Problem details =>
Please quote exactly the lines below from the line containing "KEY_OUT, ALIVE, ALIVE_PEER" to the line containing "R333, R377). -/", both lines included, and nothing else.

┏━━

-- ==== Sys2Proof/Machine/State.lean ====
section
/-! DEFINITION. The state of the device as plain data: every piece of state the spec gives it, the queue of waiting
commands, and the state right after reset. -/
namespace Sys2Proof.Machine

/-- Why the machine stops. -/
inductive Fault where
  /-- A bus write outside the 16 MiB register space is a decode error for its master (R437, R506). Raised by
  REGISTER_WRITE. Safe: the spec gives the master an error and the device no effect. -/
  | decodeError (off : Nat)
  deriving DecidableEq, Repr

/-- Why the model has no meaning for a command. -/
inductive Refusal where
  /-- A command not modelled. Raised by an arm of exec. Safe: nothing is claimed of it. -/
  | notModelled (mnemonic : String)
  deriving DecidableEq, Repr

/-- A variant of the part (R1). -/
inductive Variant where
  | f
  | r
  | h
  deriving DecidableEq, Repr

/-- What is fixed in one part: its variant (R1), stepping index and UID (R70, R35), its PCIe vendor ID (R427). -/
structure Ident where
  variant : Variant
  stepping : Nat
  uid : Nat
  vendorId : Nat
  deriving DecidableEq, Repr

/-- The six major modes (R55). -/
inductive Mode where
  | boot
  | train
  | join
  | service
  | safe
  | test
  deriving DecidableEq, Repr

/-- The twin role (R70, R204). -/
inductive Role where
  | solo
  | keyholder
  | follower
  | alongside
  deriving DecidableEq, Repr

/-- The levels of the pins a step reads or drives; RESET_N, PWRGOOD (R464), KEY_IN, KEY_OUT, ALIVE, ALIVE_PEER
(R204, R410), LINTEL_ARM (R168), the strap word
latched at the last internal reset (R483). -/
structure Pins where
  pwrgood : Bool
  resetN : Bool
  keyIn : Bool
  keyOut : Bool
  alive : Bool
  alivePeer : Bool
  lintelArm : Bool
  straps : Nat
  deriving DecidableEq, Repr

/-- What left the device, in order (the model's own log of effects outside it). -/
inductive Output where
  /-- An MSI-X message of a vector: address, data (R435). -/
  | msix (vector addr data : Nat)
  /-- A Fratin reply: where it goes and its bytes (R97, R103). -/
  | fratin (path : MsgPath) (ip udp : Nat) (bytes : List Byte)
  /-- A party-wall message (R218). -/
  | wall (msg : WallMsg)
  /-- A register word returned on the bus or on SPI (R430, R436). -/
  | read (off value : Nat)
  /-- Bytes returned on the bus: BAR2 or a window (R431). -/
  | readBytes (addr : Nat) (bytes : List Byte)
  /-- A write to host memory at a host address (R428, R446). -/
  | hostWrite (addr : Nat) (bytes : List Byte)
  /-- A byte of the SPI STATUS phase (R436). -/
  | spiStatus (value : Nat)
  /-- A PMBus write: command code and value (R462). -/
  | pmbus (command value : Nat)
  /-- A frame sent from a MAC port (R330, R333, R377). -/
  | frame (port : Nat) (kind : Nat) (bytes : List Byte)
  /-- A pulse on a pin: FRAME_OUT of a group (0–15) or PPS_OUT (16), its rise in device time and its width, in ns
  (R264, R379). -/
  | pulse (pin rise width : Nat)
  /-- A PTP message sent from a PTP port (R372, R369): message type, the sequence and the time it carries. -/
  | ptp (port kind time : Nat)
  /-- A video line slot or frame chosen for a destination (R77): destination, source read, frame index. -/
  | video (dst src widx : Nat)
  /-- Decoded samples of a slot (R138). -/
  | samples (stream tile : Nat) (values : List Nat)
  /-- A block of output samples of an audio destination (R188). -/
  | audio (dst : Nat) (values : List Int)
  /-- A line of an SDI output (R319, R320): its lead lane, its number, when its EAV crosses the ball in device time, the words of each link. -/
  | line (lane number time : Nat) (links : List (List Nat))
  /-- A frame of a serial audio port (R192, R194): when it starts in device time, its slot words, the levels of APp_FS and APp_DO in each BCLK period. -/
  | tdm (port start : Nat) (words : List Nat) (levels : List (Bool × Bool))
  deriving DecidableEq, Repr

┗━━

Task result =>
/-- The levels of the pins a step reads or drives; RESET_N, PWRGOOD (R464), KEY_IN, KEY_OUT, ALIVE, ALIVE_PEER
(R204, R410), LINTEL_ARM (R168), the strap word
latched at the last internal reset (R483). -/
structure Pins where
  pwrgood : Bool
  resetN : Bool
  keyIn : Bool
  keyOut : Bool
  alive : Bool
  alivePeer : Bool
  lintelArm : Bool
  straps : Nat
  deriving DecidableEq, Repr

/-- What left the device, in order (the model's own log of effects outside it). -/
inductive Output where
  /-- An MSI-X message of a vector: address, data (R435). -/
  | msix (vector addr data : Nat)
  /-- A Fratin reply: where it goes and its bytes (R97, R103). -/
  | fratin (path : MsgPath) (ip udp : Nat) (bytes : List Byte)
  /-- A party-wall message (R218). -/
  | wall (msg : WallMsg)
  /-- A register word returned on the bus or on SPI (R430, R436). -/
  | read (off value : Nat)
  /-- Bytes returned on the bus: BAR2 or a window (R431). -/
  | readBytes (addr : Nat) (bytes : List Byte)
  /-- A write to host memory at a host address (R428, R446). -/
  | hostWrite (addr : Nat) (bytes : List Byte)
  /-- A byte of the SPI STATUS phase (R436). -/
  | spiStatus (value : Nat)
  /-- A PMBus write: command code and value (R462). -/
  | pmbus (command value : Nat)
  /-- A frame sent from a MAC port (R330, R333, R377). -/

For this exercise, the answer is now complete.